## [Instructions for the task]
Extract exactly those lines that lie between the start of the material and the line with "def Obligations.MemoryReadAfterWriteLaws : Prop", including both boundary lines and no others.

────────────────────────────────────────

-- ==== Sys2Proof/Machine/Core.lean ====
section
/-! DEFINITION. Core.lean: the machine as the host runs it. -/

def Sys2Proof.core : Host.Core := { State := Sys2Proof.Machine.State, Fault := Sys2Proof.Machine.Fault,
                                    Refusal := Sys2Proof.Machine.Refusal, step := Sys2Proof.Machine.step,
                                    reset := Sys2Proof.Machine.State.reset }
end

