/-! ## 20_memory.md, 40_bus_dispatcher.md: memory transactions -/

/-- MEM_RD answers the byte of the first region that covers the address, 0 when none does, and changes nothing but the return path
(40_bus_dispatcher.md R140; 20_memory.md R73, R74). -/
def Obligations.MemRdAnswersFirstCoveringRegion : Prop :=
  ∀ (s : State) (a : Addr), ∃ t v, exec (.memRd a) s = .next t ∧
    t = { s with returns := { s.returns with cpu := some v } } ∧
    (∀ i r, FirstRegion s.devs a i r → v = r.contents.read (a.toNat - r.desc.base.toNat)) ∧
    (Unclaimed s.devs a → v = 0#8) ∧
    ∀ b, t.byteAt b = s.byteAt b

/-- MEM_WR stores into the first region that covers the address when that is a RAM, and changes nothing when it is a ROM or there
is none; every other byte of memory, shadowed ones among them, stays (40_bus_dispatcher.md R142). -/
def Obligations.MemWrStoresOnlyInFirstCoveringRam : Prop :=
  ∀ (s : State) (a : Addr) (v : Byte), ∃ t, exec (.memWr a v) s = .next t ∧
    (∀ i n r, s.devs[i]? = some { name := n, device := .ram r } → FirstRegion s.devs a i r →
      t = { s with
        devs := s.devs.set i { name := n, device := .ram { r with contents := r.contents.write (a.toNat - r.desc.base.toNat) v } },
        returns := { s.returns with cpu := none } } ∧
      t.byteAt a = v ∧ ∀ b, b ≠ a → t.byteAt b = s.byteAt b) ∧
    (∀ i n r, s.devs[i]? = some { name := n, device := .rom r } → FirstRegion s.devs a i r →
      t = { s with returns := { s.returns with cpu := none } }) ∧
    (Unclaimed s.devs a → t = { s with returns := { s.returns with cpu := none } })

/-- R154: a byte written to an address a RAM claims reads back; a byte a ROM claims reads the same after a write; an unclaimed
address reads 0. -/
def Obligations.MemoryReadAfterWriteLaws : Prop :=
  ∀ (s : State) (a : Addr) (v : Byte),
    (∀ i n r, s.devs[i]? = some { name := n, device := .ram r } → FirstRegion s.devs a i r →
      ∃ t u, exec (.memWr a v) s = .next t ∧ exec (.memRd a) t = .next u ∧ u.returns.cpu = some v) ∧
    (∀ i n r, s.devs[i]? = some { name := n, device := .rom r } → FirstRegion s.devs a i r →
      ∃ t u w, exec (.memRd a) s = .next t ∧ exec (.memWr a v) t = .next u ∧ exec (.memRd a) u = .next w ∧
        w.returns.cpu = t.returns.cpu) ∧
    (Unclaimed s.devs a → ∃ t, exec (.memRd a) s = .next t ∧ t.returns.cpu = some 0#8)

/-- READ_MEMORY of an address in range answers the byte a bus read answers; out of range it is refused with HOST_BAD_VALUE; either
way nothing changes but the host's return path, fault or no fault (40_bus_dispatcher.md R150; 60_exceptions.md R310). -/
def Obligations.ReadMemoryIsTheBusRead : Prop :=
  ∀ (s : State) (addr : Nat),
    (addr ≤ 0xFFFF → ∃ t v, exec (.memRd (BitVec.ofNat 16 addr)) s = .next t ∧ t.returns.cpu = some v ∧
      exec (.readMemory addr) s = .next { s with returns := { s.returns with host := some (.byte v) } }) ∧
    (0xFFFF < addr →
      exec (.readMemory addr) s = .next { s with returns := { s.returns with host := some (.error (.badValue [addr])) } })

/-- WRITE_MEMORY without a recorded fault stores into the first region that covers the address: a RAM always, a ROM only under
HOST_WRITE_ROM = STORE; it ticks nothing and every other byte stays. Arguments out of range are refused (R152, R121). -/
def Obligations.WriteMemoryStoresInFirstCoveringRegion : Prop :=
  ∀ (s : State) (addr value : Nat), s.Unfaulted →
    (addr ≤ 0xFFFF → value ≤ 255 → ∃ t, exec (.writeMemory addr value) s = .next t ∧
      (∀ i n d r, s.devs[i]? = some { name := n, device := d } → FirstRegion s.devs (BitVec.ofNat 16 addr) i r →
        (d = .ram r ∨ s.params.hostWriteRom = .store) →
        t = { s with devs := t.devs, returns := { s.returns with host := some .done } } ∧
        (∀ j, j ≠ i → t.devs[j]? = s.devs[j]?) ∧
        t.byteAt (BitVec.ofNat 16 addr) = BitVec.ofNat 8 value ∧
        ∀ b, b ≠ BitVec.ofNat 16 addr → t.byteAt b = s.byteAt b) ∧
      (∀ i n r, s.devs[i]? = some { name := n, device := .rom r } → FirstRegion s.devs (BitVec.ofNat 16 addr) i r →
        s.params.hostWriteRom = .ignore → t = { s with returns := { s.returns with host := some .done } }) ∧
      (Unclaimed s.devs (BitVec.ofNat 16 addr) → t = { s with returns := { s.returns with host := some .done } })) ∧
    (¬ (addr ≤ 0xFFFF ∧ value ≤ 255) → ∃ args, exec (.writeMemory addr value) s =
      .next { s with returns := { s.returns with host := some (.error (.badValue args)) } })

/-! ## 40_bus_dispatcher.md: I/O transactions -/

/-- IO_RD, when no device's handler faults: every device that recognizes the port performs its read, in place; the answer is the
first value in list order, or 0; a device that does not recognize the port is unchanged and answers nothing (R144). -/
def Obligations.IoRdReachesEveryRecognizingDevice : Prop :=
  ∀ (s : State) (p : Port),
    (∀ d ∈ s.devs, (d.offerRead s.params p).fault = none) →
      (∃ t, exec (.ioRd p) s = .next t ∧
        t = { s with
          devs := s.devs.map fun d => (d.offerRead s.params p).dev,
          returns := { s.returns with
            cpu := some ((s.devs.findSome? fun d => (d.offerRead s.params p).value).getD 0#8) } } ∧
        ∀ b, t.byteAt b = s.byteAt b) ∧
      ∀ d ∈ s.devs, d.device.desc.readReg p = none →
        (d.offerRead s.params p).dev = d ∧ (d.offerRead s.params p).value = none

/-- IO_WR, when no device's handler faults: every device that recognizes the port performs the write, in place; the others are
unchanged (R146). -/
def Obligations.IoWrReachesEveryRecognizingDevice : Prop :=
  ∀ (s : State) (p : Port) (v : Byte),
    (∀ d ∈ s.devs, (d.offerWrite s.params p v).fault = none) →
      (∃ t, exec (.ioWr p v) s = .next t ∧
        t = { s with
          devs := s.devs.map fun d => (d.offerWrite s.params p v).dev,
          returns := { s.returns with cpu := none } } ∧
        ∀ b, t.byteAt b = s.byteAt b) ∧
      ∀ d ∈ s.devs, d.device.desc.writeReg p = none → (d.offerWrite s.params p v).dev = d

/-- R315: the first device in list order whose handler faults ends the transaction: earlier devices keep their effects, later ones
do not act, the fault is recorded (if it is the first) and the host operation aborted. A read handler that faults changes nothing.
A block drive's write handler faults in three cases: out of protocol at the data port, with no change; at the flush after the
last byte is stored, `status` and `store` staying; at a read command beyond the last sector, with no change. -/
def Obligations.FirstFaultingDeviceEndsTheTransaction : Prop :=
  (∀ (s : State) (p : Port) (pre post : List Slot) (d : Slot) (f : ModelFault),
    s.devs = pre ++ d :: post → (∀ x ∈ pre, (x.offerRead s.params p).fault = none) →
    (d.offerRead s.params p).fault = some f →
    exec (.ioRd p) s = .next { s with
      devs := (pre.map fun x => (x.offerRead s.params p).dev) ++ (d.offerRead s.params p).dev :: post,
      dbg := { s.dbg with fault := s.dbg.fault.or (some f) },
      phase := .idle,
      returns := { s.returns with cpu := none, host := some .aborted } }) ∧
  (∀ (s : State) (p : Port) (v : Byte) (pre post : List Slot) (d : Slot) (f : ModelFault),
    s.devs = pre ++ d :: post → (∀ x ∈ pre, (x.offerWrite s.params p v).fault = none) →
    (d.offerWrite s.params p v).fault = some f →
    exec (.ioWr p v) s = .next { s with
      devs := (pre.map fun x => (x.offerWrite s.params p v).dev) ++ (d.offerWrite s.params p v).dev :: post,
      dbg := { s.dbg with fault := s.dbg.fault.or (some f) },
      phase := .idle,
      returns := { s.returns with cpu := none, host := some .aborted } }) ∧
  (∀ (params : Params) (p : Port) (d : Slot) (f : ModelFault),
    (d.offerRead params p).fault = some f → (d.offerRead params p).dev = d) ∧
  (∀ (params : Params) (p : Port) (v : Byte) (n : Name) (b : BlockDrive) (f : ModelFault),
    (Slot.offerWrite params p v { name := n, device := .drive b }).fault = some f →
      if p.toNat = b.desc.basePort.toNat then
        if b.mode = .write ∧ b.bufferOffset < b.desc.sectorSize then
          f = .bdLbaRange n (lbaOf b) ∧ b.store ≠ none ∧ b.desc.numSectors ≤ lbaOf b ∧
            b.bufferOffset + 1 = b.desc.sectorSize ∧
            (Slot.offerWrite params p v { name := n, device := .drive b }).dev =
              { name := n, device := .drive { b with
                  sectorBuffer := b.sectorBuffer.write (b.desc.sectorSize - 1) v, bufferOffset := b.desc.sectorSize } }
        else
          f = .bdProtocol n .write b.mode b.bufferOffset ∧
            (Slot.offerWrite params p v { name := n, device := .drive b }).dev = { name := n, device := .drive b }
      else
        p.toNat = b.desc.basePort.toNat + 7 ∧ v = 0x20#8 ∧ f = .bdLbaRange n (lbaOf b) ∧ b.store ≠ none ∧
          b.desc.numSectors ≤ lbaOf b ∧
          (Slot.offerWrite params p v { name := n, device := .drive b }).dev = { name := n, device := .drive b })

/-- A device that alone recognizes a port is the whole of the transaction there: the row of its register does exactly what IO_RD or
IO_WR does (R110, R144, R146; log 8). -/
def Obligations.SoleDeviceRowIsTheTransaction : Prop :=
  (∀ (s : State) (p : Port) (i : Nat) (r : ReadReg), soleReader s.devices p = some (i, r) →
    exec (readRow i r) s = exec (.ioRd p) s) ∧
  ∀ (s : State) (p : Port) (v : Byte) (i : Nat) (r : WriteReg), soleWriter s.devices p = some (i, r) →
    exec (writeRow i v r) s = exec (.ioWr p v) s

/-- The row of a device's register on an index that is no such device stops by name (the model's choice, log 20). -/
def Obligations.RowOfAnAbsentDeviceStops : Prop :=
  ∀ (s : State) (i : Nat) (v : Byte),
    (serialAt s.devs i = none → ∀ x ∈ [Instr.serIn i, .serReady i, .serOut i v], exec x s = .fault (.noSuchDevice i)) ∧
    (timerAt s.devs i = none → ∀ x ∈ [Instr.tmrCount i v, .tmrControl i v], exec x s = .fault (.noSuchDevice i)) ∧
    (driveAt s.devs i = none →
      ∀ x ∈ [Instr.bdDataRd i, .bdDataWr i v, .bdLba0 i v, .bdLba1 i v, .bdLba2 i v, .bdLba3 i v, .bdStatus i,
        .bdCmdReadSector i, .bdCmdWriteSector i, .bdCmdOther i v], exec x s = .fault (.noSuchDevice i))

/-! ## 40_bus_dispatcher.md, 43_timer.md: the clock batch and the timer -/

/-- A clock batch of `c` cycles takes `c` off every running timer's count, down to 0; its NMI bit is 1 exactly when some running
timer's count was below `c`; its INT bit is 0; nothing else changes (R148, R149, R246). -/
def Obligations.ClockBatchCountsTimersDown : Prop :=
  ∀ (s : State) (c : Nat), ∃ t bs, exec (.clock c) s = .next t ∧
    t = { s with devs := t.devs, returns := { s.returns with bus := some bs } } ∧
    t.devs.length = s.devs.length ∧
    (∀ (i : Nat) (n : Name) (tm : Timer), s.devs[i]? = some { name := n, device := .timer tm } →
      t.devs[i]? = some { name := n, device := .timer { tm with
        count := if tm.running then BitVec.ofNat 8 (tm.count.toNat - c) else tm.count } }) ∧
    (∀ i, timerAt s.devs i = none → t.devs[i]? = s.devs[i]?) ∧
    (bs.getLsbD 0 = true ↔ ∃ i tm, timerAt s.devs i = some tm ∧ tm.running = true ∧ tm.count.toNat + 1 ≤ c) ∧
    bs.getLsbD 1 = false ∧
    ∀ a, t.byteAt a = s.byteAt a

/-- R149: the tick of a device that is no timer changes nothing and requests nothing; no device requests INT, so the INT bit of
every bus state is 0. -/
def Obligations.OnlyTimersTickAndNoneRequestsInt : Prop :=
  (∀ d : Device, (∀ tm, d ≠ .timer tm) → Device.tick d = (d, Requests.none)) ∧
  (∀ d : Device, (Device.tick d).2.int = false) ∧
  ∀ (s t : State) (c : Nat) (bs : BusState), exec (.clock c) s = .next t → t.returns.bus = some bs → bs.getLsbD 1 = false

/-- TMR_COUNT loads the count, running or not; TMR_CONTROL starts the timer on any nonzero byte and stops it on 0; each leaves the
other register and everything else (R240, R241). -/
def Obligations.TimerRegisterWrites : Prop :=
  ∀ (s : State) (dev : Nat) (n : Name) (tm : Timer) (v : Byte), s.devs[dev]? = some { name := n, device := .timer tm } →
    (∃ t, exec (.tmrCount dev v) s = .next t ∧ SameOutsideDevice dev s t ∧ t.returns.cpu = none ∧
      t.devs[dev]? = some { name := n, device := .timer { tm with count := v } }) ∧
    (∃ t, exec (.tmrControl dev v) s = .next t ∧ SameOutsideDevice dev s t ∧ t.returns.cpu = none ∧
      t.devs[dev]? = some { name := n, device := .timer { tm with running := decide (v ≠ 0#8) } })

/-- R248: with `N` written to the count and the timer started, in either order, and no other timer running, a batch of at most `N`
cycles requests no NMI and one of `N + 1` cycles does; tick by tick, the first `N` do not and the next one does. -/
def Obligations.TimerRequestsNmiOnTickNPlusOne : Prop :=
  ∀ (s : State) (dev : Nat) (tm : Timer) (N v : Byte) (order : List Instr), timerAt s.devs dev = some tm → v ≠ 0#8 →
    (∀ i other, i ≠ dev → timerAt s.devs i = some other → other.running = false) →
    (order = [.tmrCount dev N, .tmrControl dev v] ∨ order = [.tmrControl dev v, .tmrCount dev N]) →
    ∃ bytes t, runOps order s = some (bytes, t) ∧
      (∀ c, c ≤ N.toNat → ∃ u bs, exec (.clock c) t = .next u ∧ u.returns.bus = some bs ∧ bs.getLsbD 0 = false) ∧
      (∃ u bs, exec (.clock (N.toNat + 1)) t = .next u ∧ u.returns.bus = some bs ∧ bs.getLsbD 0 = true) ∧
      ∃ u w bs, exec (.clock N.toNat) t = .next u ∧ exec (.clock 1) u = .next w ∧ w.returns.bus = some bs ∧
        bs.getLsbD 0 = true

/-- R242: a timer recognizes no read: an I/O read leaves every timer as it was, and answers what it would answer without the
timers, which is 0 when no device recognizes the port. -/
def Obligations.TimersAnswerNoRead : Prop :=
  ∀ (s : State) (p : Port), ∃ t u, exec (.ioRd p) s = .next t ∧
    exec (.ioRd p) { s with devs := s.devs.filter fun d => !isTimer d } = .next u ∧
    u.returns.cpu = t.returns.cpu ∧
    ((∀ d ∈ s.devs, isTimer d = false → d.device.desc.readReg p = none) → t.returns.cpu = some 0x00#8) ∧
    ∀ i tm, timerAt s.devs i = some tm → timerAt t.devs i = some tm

────────────────────────────────────────

## [Exercise result]
-- ==== Sys2Proof/Machine/Core.lean ====
section
/-! DEFINITION. Core.lean: the machine as the host runs it. -/

def Sys2Proof.core : Host.Core := { State := Sys2Proof.Machine.State, Fault := Sys2Proof.Machine.Fault,
                                    Refusal := Sys2Proof.Machine.Refusal, step := Sys2Proof.Machine.step,
                                    reset := Sys2Proof.Machine.State.reset }
end

/-! ## 20_memory.md, 40_bus_dispatcher.md: memory transactions -/

/-- MEM_RD answers the byte of the first region that covers the address, 0 when none does, and changes nothing but the return path
(40_bus_dispatcher.md R140; 20_memory.md R73, R74). -/
def Obligations.MemRdAnswersFirstCoveringRegion : Prop :=
  ∀ (s : State) (a : Addr), ∃ t v, exec (.memRd a) s = .next t ∧
    t = { s with returns := { s.returns with cpu := some v } } ∧
    (∀ i r, FirstRegion s.devs a i r → v = r.contents.read (a.toNat - r.desc.base.toNat)) ∧
    (Unclaimed s.devs a → v = 0#8) ∧
    ∀ b, t.byteAt b = s.byteAt b

/-- MEM_WR stores into the first region that covers the address when that is a RAM, and changes nothing when it is a ROM or there
is none; every other byte of memory, shadowed ones among them, stays (40_bus_dispatcher.md R142). -/
def Obligations.MemWrStoresOnlyInFirstCoveringRam : Prop :=
  ∀ (s : State) (a : Addr) (v : Byte), ∃ t, exec (.memWr a v) s = .next t ∧
    (∀ i n r, s.devs[i]? = some { name := n, device := .ram r } → FirstRegion s.devs a i r →
      t = { s with
        devs := s.devs.set i { name := n, device := .ram { r with contents := r.contents.write (a.toNat - r.desc.base.toNat) v } },
        returns := { s.returns with cpu := none } } ∧
      t.byteAt a = v ∧ ∀ b, b ≠ a → t.byteAt b = s.byteAt b) ∧
    (∀ i n r, s.devs[i]? = some { name := n, device := .rom r } → FirstRegion s.devs a i r →
      t = { s with returns := { s.returns with cpu := none } }) ∧
    (Unclaimed s.devs a → t = { s with returns := { s.returns with cpu := none } })

/-- R154: a byte written to an address a RAM claims reads back; a byte a ROM claims reads the same after a write; an unclaimed
address reads 0. -/
def Obligations.MemoryReadAfterWriteLaws : Prop :=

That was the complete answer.